═══ Source data ═══
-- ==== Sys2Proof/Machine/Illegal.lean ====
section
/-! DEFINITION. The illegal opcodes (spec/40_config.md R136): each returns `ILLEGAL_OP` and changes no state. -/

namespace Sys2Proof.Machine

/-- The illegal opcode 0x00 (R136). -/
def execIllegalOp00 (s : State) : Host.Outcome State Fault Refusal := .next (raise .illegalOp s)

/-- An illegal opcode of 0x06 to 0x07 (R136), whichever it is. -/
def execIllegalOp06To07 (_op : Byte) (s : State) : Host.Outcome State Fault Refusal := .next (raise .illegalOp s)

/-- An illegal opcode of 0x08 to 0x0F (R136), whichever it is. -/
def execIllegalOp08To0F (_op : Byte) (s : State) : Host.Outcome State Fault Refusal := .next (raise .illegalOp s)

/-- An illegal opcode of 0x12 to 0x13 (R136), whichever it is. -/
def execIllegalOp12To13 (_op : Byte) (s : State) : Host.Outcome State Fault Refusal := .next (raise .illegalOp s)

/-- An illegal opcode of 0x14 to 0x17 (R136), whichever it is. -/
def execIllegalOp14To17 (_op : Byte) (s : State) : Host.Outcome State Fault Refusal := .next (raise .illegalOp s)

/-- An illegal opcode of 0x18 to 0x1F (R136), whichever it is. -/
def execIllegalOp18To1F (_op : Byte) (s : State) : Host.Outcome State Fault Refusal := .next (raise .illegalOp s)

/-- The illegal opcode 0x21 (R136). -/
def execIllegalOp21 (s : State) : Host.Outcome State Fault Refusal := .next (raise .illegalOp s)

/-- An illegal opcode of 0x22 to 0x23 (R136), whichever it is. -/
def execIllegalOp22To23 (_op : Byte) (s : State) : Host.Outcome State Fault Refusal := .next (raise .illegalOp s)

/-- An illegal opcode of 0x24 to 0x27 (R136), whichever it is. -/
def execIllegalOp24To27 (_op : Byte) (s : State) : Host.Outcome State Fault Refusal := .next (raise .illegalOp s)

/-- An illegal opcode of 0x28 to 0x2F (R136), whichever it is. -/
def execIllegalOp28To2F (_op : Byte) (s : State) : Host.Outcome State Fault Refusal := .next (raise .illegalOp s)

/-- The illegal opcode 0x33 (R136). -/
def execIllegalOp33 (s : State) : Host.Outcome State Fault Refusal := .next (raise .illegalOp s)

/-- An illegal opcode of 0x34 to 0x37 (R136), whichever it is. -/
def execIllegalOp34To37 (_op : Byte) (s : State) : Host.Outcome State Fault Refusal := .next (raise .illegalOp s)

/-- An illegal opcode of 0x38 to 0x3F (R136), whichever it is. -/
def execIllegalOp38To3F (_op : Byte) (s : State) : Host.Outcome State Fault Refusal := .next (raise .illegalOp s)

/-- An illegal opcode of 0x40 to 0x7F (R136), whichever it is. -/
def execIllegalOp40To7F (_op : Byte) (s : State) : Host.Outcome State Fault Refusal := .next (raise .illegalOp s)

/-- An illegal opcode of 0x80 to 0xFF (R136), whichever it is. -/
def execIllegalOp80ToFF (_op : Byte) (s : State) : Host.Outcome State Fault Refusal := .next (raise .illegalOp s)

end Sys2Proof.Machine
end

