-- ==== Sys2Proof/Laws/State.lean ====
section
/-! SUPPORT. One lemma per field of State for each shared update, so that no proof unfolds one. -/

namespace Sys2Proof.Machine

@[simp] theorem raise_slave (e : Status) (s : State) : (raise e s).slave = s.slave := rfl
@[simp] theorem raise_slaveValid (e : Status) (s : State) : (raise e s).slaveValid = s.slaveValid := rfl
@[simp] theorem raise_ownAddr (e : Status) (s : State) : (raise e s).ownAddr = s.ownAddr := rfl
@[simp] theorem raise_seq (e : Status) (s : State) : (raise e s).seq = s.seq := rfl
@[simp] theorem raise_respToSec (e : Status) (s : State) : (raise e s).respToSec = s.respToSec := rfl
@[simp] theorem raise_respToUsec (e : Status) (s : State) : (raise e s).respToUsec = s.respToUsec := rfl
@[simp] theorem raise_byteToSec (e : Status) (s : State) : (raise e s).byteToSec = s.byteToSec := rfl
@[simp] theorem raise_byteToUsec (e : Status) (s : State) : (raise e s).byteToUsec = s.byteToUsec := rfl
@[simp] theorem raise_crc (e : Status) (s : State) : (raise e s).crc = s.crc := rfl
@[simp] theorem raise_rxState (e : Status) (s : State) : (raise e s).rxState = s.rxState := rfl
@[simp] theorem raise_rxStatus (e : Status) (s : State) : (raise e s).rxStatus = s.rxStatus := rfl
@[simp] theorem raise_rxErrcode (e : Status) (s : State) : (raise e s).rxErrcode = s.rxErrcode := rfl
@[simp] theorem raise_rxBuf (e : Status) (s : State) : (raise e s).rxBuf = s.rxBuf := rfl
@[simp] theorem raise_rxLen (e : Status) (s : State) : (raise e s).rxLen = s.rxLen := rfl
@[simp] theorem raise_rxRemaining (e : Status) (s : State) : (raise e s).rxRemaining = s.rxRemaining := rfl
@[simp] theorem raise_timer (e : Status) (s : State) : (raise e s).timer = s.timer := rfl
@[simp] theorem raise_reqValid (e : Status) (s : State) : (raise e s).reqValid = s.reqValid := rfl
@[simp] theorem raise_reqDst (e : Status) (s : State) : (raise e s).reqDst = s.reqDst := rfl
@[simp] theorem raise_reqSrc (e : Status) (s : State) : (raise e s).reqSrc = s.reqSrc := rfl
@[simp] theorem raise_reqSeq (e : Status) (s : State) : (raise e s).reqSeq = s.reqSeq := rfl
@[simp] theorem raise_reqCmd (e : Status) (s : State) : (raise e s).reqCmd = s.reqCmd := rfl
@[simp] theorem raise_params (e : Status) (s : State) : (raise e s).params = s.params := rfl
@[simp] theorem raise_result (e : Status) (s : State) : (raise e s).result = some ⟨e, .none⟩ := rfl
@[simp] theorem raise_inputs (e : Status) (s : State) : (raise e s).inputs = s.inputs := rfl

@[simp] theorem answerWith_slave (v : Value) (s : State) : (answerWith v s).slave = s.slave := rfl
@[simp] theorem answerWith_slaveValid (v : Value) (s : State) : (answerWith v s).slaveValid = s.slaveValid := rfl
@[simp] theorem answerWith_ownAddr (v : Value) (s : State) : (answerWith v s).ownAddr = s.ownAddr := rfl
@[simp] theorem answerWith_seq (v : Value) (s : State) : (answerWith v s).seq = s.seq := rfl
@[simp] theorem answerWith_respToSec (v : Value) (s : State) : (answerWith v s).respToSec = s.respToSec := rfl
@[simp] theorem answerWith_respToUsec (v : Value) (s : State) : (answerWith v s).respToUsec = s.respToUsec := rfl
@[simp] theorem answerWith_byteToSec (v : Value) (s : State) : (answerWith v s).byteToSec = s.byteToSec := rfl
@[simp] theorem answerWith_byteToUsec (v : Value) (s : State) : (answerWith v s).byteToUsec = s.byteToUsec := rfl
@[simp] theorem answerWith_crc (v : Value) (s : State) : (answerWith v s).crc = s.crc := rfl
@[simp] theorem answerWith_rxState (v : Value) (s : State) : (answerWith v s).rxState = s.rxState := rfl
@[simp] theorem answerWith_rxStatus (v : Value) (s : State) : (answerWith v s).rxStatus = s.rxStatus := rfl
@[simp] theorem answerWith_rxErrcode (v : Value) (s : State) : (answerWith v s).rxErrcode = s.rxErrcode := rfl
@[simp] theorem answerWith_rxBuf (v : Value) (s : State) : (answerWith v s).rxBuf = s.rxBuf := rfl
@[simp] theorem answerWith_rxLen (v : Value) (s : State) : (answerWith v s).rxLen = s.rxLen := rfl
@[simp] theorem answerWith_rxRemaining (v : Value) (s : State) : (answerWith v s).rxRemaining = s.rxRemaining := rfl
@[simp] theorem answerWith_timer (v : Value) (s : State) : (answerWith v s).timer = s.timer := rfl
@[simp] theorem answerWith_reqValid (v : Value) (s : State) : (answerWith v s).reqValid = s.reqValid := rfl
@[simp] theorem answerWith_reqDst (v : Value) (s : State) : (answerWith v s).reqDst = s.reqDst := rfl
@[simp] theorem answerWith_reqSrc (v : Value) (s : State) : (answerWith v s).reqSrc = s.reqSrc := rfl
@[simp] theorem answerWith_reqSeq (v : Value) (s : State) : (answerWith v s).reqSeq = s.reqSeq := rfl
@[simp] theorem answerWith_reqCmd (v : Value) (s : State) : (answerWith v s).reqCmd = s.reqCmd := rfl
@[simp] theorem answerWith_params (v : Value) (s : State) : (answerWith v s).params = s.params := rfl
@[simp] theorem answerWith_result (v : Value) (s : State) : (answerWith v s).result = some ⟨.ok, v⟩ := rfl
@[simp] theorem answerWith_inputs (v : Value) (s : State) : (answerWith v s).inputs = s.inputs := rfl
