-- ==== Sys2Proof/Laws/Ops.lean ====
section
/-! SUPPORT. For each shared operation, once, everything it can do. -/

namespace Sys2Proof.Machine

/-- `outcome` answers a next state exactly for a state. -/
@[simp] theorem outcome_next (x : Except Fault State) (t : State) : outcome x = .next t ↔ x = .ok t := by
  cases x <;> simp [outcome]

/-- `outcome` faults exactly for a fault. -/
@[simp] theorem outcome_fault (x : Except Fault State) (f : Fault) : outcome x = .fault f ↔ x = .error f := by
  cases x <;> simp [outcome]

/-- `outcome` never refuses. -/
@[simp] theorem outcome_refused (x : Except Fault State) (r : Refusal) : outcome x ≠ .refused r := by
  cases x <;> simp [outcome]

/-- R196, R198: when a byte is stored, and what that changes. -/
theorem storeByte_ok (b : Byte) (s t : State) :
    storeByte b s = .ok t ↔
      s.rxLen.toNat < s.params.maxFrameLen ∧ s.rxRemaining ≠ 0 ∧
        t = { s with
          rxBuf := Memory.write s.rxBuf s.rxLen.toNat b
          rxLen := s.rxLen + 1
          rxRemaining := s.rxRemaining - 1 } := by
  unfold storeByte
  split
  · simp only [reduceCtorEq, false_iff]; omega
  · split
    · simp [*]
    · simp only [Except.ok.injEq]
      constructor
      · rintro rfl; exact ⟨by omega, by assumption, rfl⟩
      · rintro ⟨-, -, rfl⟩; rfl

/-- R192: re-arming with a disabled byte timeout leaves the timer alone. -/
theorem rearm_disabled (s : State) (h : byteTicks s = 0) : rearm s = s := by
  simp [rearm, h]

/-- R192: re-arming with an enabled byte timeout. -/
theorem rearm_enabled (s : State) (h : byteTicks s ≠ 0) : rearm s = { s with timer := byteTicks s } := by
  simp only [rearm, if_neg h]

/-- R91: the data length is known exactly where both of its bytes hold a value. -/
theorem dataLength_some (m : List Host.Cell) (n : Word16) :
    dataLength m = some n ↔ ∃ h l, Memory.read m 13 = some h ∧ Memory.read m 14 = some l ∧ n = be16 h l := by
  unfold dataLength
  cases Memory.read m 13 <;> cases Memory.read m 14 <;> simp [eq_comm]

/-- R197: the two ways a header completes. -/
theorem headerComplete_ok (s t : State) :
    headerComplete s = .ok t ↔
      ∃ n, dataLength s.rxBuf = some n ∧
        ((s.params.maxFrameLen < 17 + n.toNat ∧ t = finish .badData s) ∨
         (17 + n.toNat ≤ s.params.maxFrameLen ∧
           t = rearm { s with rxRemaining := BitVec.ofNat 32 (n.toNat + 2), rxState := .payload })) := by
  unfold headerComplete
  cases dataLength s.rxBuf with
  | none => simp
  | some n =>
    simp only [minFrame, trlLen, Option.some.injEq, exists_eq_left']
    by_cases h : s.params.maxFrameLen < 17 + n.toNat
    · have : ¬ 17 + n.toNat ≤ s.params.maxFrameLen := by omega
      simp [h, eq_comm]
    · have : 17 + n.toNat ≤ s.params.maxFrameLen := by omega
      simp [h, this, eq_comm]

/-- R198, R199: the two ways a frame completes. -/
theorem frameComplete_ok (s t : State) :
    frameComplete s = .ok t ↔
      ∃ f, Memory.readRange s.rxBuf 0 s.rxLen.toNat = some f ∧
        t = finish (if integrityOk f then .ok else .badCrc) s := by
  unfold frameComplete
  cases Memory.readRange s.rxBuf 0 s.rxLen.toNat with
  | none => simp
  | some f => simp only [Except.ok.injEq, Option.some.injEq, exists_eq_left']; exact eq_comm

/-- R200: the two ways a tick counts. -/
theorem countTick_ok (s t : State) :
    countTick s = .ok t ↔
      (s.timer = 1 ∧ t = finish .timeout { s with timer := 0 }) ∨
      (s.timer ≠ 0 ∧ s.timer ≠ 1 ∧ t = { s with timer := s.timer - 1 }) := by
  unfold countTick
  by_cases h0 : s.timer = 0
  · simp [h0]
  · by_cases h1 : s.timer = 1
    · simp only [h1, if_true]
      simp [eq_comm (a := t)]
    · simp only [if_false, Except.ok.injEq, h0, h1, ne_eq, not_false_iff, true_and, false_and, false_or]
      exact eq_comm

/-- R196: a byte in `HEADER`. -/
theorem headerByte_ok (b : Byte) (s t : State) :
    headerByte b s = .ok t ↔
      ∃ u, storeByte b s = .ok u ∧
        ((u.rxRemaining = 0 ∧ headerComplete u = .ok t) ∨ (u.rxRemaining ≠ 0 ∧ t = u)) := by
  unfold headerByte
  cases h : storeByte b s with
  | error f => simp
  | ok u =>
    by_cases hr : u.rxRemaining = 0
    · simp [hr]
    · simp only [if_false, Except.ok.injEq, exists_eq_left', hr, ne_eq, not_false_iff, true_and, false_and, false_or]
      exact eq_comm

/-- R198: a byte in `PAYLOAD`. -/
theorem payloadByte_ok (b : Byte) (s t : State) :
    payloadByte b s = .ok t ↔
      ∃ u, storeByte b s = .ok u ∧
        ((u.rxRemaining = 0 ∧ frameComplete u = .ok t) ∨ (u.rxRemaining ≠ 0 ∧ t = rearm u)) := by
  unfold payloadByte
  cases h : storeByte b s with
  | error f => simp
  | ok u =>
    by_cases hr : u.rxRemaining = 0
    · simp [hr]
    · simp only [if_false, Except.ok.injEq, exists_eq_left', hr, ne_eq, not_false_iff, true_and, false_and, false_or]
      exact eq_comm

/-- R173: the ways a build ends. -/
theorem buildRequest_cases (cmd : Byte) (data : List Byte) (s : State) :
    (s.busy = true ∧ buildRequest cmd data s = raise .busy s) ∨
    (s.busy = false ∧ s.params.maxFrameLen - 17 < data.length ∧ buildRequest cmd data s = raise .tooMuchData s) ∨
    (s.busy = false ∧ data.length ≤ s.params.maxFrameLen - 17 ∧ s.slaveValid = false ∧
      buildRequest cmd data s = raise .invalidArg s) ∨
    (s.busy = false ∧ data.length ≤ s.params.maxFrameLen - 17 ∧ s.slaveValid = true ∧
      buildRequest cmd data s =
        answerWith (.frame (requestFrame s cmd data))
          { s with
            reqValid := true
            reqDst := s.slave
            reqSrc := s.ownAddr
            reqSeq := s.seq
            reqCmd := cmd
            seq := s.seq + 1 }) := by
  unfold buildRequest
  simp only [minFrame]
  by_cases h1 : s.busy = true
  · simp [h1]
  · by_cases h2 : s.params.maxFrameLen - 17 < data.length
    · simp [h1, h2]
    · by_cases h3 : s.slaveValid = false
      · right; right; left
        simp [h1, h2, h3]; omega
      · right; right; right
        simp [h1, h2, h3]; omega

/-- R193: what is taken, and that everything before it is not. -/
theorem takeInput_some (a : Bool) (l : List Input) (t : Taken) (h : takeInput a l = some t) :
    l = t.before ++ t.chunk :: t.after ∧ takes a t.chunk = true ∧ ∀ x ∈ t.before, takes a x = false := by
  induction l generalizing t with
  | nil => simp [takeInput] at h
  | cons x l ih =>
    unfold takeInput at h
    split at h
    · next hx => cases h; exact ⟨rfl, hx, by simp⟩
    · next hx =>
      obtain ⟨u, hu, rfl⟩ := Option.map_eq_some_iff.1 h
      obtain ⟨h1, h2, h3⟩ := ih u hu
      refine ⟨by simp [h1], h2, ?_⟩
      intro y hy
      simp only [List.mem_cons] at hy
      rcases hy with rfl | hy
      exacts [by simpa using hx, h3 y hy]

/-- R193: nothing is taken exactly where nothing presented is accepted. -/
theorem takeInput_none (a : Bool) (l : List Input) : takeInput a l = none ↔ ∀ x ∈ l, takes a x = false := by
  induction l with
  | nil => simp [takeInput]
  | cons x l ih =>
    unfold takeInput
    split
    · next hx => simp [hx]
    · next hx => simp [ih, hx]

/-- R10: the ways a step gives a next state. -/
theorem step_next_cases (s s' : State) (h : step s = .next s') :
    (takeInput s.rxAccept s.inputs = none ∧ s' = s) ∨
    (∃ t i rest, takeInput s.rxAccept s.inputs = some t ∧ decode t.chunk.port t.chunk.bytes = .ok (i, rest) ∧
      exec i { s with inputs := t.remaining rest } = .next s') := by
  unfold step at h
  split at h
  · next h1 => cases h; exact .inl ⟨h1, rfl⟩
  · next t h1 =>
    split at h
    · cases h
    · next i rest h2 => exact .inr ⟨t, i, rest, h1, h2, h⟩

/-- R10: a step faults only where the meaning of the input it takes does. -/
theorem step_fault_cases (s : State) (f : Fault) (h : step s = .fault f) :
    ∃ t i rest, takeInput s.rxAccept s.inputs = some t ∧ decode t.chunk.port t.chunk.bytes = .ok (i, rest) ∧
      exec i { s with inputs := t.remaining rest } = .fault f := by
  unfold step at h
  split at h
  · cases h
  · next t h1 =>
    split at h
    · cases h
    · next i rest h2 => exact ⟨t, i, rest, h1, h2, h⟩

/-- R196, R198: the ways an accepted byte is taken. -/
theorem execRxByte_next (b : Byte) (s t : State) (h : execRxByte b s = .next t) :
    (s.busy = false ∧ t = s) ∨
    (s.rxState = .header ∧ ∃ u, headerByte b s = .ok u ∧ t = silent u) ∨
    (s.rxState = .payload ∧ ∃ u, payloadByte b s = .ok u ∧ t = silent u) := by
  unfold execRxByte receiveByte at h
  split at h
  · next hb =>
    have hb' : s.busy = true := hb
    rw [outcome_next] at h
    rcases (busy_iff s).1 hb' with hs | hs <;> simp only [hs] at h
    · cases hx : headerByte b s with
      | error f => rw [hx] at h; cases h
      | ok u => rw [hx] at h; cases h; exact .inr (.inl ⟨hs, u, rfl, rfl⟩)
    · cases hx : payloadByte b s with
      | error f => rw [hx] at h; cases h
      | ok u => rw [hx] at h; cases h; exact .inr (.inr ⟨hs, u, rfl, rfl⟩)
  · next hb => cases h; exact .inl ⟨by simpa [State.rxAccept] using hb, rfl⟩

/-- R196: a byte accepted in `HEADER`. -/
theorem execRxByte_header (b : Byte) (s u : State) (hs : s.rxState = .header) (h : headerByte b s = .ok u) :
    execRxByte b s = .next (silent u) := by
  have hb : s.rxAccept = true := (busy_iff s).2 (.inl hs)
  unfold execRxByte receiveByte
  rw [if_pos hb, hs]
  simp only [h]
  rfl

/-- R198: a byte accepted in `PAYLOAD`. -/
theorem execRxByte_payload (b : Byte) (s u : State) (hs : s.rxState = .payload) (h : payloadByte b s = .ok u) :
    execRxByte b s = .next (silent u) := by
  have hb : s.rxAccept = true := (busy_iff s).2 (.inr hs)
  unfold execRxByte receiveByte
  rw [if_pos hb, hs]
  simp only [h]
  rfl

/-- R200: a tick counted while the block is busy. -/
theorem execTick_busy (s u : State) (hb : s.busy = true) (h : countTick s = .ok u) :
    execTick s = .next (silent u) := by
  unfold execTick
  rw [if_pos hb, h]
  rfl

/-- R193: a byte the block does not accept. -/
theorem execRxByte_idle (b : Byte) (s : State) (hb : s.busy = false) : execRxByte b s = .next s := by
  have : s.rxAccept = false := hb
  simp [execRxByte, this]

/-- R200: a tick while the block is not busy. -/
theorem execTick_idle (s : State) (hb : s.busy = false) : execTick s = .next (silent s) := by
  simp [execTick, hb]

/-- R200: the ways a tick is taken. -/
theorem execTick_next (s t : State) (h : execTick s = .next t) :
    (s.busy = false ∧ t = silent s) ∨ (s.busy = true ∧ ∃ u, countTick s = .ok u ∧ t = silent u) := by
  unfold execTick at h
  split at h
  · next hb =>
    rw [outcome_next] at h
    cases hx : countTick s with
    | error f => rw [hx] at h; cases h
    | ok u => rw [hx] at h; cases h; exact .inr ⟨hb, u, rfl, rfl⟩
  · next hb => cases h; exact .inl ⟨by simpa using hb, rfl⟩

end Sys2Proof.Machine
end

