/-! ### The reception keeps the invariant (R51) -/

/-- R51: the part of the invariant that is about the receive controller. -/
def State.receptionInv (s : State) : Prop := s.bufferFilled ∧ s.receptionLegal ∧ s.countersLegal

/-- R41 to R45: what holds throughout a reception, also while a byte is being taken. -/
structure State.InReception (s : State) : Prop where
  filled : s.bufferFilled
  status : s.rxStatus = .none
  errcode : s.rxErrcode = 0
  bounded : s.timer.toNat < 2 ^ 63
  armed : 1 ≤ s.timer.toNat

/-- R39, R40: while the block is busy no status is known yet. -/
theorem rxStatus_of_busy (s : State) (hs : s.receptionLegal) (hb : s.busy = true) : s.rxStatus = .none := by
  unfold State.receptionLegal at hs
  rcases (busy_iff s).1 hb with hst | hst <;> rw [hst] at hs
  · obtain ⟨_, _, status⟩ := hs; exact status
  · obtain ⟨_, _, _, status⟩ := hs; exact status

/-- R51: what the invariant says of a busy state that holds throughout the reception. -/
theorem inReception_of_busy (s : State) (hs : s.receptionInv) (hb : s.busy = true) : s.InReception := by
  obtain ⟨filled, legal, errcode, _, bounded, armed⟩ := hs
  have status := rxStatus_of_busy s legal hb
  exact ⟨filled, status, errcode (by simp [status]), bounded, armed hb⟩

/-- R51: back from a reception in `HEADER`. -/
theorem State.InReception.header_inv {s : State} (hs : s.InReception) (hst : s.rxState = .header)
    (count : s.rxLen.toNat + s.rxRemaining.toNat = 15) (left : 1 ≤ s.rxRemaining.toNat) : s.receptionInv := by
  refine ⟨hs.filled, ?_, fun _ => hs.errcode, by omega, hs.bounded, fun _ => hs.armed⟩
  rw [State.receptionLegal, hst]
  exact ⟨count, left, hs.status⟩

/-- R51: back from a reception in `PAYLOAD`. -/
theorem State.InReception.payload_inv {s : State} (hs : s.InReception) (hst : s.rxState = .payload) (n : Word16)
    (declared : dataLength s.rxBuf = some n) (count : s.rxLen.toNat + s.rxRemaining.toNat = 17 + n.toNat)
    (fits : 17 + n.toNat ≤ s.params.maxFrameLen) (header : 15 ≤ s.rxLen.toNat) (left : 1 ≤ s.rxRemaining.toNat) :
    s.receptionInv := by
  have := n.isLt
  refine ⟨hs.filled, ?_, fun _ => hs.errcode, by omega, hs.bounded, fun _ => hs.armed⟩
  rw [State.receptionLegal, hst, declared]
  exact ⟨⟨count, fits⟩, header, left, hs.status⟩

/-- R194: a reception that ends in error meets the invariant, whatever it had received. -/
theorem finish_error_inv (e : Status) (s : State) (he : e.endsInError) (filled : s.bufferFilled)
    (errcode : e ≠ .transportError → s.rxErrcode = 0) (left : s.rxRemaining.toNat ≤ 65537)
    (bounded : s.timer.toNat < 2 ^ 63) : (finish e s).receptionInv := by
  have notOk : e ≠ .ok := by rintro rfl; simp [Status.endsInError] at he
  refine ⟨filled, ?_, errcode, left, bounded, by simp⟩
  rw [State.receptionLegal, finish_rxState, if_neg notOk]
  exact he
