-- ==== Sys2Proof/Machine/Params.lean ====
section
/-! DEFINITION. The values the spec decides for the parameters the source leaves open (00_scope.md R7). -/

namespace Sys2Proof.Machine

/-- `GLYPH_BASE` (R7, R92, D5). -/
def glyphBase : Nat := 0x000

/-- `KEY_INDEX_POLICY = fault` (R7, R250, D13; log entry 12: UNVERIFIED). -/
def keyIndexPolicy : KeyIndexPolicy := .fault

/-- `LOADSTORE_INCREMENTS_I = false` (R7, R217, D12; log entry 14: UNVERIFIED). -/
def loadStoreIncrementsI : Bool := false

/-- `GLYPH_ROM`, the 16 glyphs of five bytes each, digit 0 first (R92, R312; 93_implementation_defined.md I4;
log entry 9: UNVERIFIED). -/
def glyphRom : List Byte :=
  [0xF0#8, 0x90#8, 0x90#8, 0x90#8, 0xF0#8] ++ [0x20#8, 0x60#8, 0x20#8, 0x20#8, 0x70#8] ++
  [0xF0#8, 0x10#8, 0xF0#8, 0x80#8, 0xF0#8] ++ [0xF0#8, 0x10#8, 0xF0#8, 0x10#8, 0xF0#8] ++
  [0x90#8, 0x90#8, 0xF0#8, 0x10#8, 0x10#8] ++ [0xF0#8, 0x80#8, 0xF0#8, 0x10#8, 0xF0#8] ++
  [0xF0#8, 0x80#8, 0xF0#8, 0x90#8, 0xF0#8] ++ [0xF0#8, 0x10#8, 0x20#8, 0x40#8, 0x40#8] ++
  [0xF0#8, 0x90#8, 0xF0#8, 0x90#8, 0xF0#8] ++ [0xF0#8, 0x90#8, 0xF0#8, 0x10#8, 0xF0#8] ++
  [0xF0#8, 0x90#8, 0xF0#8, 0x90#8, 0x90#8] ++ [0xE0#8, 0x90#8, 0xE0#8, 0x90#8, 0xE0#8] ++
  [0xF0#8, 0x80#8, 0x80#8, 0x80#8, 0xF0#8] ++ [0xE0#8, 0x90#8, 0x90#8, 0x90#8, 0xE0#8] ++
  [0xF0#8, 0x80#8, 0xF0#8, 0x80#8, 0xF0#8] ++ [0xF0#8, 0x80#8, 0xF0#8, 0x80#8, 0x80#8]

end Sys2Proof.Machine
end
═══
### The problem
The only reply wanted is the number of lines in the records above containing the word "InReception".

### Exercise response
4